The task => Would you please return the lines of the entries below starting at the line that has "(dropPending s).hclen = s.hclen := rfl" and ending at the line that has "(dropPending s).codeD = s.codeD := rfl", both included, exactly as they are?

Dataset entries =>
___

/-! ### `fetchByte` -/

@[simp] theorem fetchByte_phase (b : Byte) (s : State) : (fetchByte b s).phase = s.phase := rfl
@[simp] theorem fetchByte_acc (b : Byte) (s : State) :
    (fetchByte b s).acc = s.acc ||| (b.setWidth 64 <<< s.nb.toNat) := rfl
@[simp] theorem fetchByte_nb (b : Byte) (s : State) : (fetchByte b s).nb = s.nb + 8 := rfl
@[simp] theorem fetchByte_final (b : Byte) (s : State) : (fetchByte b s).final = s.final := rfl
@[simp] theorem fetchByte_stRem (b : Byte) (s : State) : (fetchByte b s).stRem = s.stRem := rfl
@[simp] theorem fetchByte_hlit (b : Byte) (s : State) : (fetchByte b s).hlit = s.hlit := rfl
@[simp] theorem fetchByte_hdist (b : Byte) (s : State) : (fetchByte b s).hdist = s.hdist := rfl
@[simp] theorem fetchByte_hclen (b : Byte) (s : State) : (fetchByte b s).hclen = s.hclen := rfl
@[simp] theorem fetchByte_clIdx (b : Byte) (s : State) : (fetchByte b s).clIdx = s.clIdx := rfl
@[simp] theorem fetchByte_dynIdx (b : Byte) (s : State) : (fetchByte b s).dynIdx = s.dynIdx := rfl
@[simp] theorem fetchByte_clLen (b : Byte) (s : State) : (fetchByte b s).clLen = s.clLen := rfl
@[simp] theorem fetchByte_lens (b : Byte) (s : State) : (fetchByte b s).lens = s.lens := rfl
@[simp] theorem fetchByte_codeLL (b : Byte) (s : State) : (fetchByte b s).codeLL = s.codeLL := rfl
@[simp] theorem fetchByte_codeD (b : Byte) (s : State) : (fetchByte b s).codeD = s.codeD := rfl
@[simp] theorem fetchByte_brLen (b : Byte) (s : State) : (fetchByte b s).brLen = s.brLen := rfl
@[simp] theorem fetchByte_brDist (b : Byte) (s : State) : (fetchByte b s).brDist = s.brDist := rfl
@[simp] theorem fetchByte_win (b : Byte) (s : State) : (fetchByte b s).win = s.win := rfl
@[simp] theorem fetchByte_wp (b : Byte) (s : State) : (fetchByte b s).wp = s.wp := rfl
@[simp] theorem fetchByte_hist (b : Byte) (s : State) : (fetchByte b s).hist = s.hist := rfl
@[simp] theorem fetchByte_ck (b : Byte) (s : State) : (fetchByte b s).ck = s.ck := rfl
@[simp] theorem fetchByte_ignoreCk (b : Byte) (s : State) :
    (fetchByte b s).ignoreCk = s.ignoreCk := rfl
@[simp] theorem fetchByte_err (b : Byte) (s : State) : (fetchByte b s).err = s.err := rfl
@[simp] theorem fetchByte_cfg (b : Byte) (s : State) : (fetchByte b s).cfg = s.cfg := rfl
@[simp] theorem fetchByte_wrap (b : Byte) (s : State) : (fetchByte b s).wrap = s.wrap := rfl
@[simp] theorem fetchByte_call (b : Byte) (s : State) :
    (fetchByte b s).call = s.call.map fun c => { c with ip := c.ip + 1 } := rfl
@[simp] theorem fetchByte_cmds (b : Byte) (s : State) : (fetchByte b s).cmds = s.cmds := rfl
@[simp] theorem fetchByte_resps (b : Byte) (s : State) : (fetchByte b s).resps = s.resps := rfl

/-! ### `align` -/

@[simp] theorem align_phase (s : State) : (align s).phase = s.phase := rfl
@[simp] theorem align_acc (s : State) : (align s).acc = 0 := rfl
@[simp] theorem align_nb (s : State) : (align s).nb = 0 := rfl
@[simp] theorem align_final (s : State) : (align s).final = s.final := rfl
@[simp] theorem align_stRem (s : State) : (align s).stRem = s.stRem := rfl
@[simp] theorem align_hlit (s : State) : (align s).hlit = s.hlit := rfl
@[simp] theorem align_hdist (s : State) : (align s).hdist = s.hdist := rfl
@[simp] theorem align_hclen (s : State) : (align s).hclen = s.hclen := rfl
@[simp] theorem align_clIdx (s : State) : (align s).clIdx = s.clIdx := rfl
@[simp] theorem align_dynIdx (s : State) : (align s).dynIdx = s.dynIdx := rfl
@[simp] theorem align_clLen (s : State) : (align s).clLen = s.clLen := rfl
@[simp] theorem align_lens (s : State) : (align s).lens = s.lens := rfl
@[simp] theorem align_codeLL (s : State) : (align s).codeLL = s.codeLL := rfl
@[simp] theorem align_codeD (s : State) : (align s).codeD = s.codeD := rfl
@[simp] theorem align_brLen (s : State) : (align s).brLen = s.brLen := rfl
@[simp] theorem align_brDist (s : State) : (align s).brDist = s.brDist := rfl
@[simp] theorem align_win (s : State) : (align s).win = s.win := rfl
@[simp] theorem align_wp (s : State) : (align s).wp = s.wp := rfl
@[simp] theorem align_hist (s : State) : (align s).hist = s.hist := rfl
@[simp] theorem align_ck (s : State) : (align s).ck = s.ck := rfl
@[simp] theorem align_ignoreCk (s : State) : (align s).ignoreCk = s.ignoreCk := rfl
@[simp] theorem align_err (s : State) : (align s).err = s.err := rfl
@[simp] theorem align_cfg (s : State) : (align s).cfg = s.cfg := rfl
@[simp] theorem align_wrap (s : State) : (align s).wrap = s.wrap := rfl
@[simp] theorem align_call (s : State) : (align s).call = s.call := rfl
@[simp] theorem align_cmds (s : State) : (align s).cmds = s.cmds := rfl
@[simp] theorem align_resps (s : State) : (align s).resps = s.resps := rfl

/-! ### `dropPending` -/

@[simp] theorem dropPending_phase (s : State) : (dropPending s).phase = s.phase := rfl
@[simp] theorem dropPending_acc (s : State) : (dropPending s).acc = s.acc := rfl
@[simp] theorem dropPending_nb (s : State) : (dropPending s).nb = s.nb := rfl
@[simp] theorem dropPending_final (s : State) : (dropPending s).final = s.final := rfl
@[simp] theorem dropPending_stRem (s : State) : (dropPending s).stRem = s.stRem := rfl
@[simp] theorem dropPending_hlit (s : State) : (dropPending s).hlit = s.hlit := rfl
@[simp] theorem dropPending_hdist (s : State) : (dropPending s).hdist = s.hdist := rfl
@[simp] theorem dropPending_hclen (s : State) : (dropPending s).hclen = s.hclen := rfl
@[simp] theorem dropPending_clIdx (s : State) : (dropPending s).clIdx = s.clIdx := rfl
@[simp] theorem dropPending_dynIdx (s : State) : (dropPending s).dynIdx = s.dynIdx := rfl
@[simp] theorem dropPending_clLen (s : State) : (dropPending s).clLen = s.clLen := rfl
@[simp] theorem dropPending_lens (s : State) : (dropPending s).lens = s.lens := rfl
@[simp] theorem dropPending_codeLL (s : State) : (dropPending s).codeLL = s.codeLL := rfl
@[simp] theorem dropPending_codeD (s : State) : (dropPending s).codeD = s.codeD := rfl
@[simp] theorem dropPending_brLen (s : State) : (dropPending s).brLen = s.brLen := rfl
@[simp] theorem dropPending_brDist (s : State) : (dropPending s).brDist = s.brDist := rfl
@[simp] theorem dropPending_win (s : State) : (dropPending s).win = s.win := rfl
@[simp] theorem dropPending_wp (s : State) : (dropPending s).wp = s.wp := rfl
@[simp] theorem dropPending_hist (s : State) : (dropPending s).hist = s.hist := rfl
@[simp] theorem dropPending_ck (s : State) : (dropPending s).ck = s.ck := rfl
@[simp] theorem dropPending_ignoreCk (s : State) : (dropPending s).ignoreCk = s.ignoreCk := rfl
@[simp] theorem dropPending_err (s : State) : (dropPending s).err = s.err := rfl
@[simp] theorem dropPending_cfg (s : State) : (dropPending s).cfg = s.cfg := rfl
@[simp] theorem dropPending_wrap (s : State) : (dropPending s).wrap = s.wrap := rfl
@[simp] theorem dropPending_call (s : State) :
    (dropPending s).call = s.call.map fun c => { c with pend := none } := rfl
@[simp] theorem dropPending_cmds (s : State) : (dropPending s).cmds = s.cmds := rfl
@[simp] theorem dropPending_resps (s : State) : (dropPending s).resps = s.resps := rfl

/-! ### `endBlock`: only the phase and, before the trailer, the bit reader change -/

@[simp] theorem endBlock_final (s : State) : (endBlock s).final = s.final := by
  unfold endBlock align; repeat' split
  all_goals rfl
@[simp] theorem endBlock_stRem (s : State) : (endBlock s).stRem = s.stRem := by
  unfold endBlock align; repeat' split
  all_goals rfl
@[simp] theorem endBlock_hlit (s : State) : (endBlock s).hlit = s.hlit := by
  unfold endBlock align; repeat' split
  all_goals rfl
@[simp] theorem endBlock_hdist (s : State) : (endBlock s).hdist = s.hdist := by
  unfold endBlock align; repeat' split
  all_goals rfl
@[simp] theorem endBlock_hclen (s : State) : (endBlock s).hclen = s.hclen := by
  unfold endBlock align; repeat' split
  all_goals rfl
@[simp] theorem endBlock_clIdx (s : State) : (endBlock s).clIdx = s.clIdx := by
  unfold endBlock align; repeat' split
  all_goals rfl
@[simp] theorem endBlock_dynIdx (s : State) : (endBlock s).dynIdx = s.dynIdx := by
  unfold endBlock align; repeat' split
  all_goals rfl
@[simp] theorem endBlock_clLen (s : State) : (endBlock s).clLen = s.clLen := by
  unfold endBlock align; repeat' split
  all_goals rfl
@[simp] theorem endBlock_lens (s : State) : (endBlock s).lens = s.lens := by
  unfold endBlock align; repeat' split
  all_goals rfl
@[simp] theorem endBlock_codeLL (s : State) : (endBlock s).codeLL = s.codeLL := by
  unfold endBlock align; repeat' split
  all_goals rfl
@[simp] theorem endBlock_codeD (s : State) : (endBlock s).codeD = s.codeD := by
  unfold endBlock align; repeat' split
  all_goals rfl
@[simp] theorem endBlock_brLen (s : State) : (endBlock s).brLen = s.brLen := by
  unfold endBlock align; repeat' split
  all_goals rfl
@[simp] theorem endBlock_brDist (s : State) : (endBlock s).brDist = s.brDist := by
  unfold endBlock align; repeat' split
  all_goals rfl
@[simp] theorem endBlock_win (s : State) : (endBlock s).win = s.win := by
  unfold endBlock align; repeat' split
  all_goals rfl
@[simp] theorem endBlock_wp (s : State) : (endBlock s).wp = s.wp := by
  unfold endBlock align; repeat' split
  all_goals rfl
@[simp] theorem endBlock_hist (s : State) : (endBlock s).hist = s.hist := by
  unfold endBlock align; repeat' split
  all_goals rfl
@[simp] theorem endBlock_ck (s : State) : (endBlock s).ck = s.ck := by
  unfold endBlock align; repeat' split
  all_goals rfl
@[simp] theorem endBlock_ignoreCk (s : State) : (endBlock s).ignoreCk = s.ignoreCk := by
  unfold endBlock align; repeat' split
  all_goals rfl
@[simp] theorem endBlock_err (s : State) : (endBlock s).err = s.err := by
  unfold endBlock align; repeat' split
  all_goals rfl
@[simp] theorem endBlock_cfg (s : State) : (endBlock s).cfg = s.cfg := by
  unfold endBlock align; repeat' split
  all_goals rfl
@[simp] theorem endBlock_wrap (s : State) : (endBlock s).wrap = s.wrap := by
  unfold endBlock align; repeat' split
  all_goals rfl
@[simp] theorem endBlock_call (s : State) : (endBlock s).call = s.call := by
  unfold endBlock align; repeat' split
  all_goals rfl
@[simp] theorem endBlock_cmds (s : State) : (endBlock s).cmds = s.cmds := by
  unfold endBlock align; repeat' split
  all_goals rfl
@[simp] theorem endBlock_resps (s : State) : (endBlock s).resps = s.resps := by
  unfold endBlock align; repeat' split
  all_goals rfl

/-! ### `State.resetTo`: the reset values of R37 -/

@[simp] theorem resetTo_acc (cfg : Cfg) (wrap : Wrap) : (State.resetTo cfg wrap).acc = 0 := rfl
@[simp] theorem resetTo_nb (cfg : Cfg) (wrap : Wrap) : (State.resetTo cfg wrap).nb = 0 := rfl
@[simp] theorem resetTo_final (cfg : Cfg) (wrap : Wrap) :
    (State.resetTo cfg wrap).final = false := rfl
@[simp] theorem resetTo_stRem (cfg : Cfg) (wrap : Wrap) : (State.resetTo cfg wrap).stRem = 0 := rfl
@[simp] theorem resetTo_hlit (cfg : Cfg) (wrap : Wrap) : (State.resetTo cfg wrap).hlit = 0 := rfl
@[simp] theorem resetTo_hdist (cfg : Cfg) (wrap : Wrap) : (State.resetTo cfg wrap).hdist = 0 := rfl
@[simp] theorem resetTo_hclen (cfg : Cfg) (wrap : Wrap) : (State.resetTo cfg wrap).hclen = 0 := rfl
@[simp] theorem resetTo_clIdx (cfg : Cfg) (wrap : Wrap) : (State.resetTo cfg wrap).clIdx = 0 := rfl
@[simp] theorem resetTo_dynIdx (cfg : Cfg) (wrap : Wrap) :
    (State.resetTo cfg wrap).dynIdx = 0 := rfl
@[simp] theorem resetTo_brLen (cfg : Cfg) (wrap : Wrap) : (State.resetTo cfg wrap).brLen = 0 := rfl
@[simp] theorem resetTo_win (cfg : Cfg) (wrap : Wrap) : (State.resetTo cfg wrap).win = [] := rfl
@[simp] theorem resetTo_wp (cfg : Cfg) (wrap : Wrap) : (State.resetTo cfg wrap).wp = 0 := rfl
@[simp] theorem resetTo_hist (cfg : Cfg) (wrap : Wrap) : (State.resetTo cfg wrap).hist = 0 := rfl
@[simp] theorem resetTo_ck (cfg : Cfg) (wrap : Wrap) :
    (State.resetTo cfg wrap).ck = ckInit wrap := rfl
@[simp] theorem resetTo_ignoreCk (cfg : Cfg) (wrap : Wrap) :
    (State.resetTo cfg wrap).ignoreCk = false := rfl
@[simp] theorem resetTo_err (cfg : Cfg) (wrap : Wrap) : (State.resetTo cfg wrap).err = 0 := rfl
@[simp] theorem resetTo_cfg (cfg : Cfg) (wrap : Wrap) : (State.resetTo cfg wrap).cfg = cfg := rfl
@[simp] theorem resetTo_wrap (cfg : Cfg) (wrap : Wrap) : (State.resetTo cfg wrap).wrap = wrap := rfl
@[simp] theorem resetTo_call (cfg : Cfg) (wrap : Wrap) : (State.resetTo cfg wrap).call = none := rfl
@[simp] theorem resetTo_cmds (cfg : Cfg) (wrap : Wrap) : (State.resetTo cfg wrap).cmds = [] := rfl
@[simp] theorem resetTo_resps (cfg : Cfg) (wrap : Wrap) : (State.resetTo cfg wrap).resps = [] := rfl
@[simp] theorem resetTo_phase_raw (cfg : Cfg) : (State.resetTo cfg .raw).phase = .blockHeader := rfl
@[simp] theorem resetTo_phase_zlib (cfg : Cfg) :
    (State.resetTo cfg .zlib).phase = .zlibHeader := rfl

___

Expected answer =>
@[simp] theorem dropPending_hclen (s : State) : (dropPending s).hclen = s.hclen := rfl
@[simp] theorem dropPending_clIdx (s : State) : (dropPending s).clIdx = s.clIdx := rfl
@[simp] theorem dropPending_dynIdx (s : State) : (dropPending s).dynIdx = s.dynIdx := rfl
@[simp] theorem dropPending_clLen (s : State) : (dropPending s).clLen = s.clLen := rfl
@[simp] theorem dropPending_lens (s : State) : (dropPending s).lens = s.lens := rfl
@[simp] theorem dropPending_codeLL (s : State) : (dropPending s).codeLL = s.codeLL := rfl
@[simp] theorem dropPending_codeD (s : State) : (dropPending s).codeD = s.codeD := rfl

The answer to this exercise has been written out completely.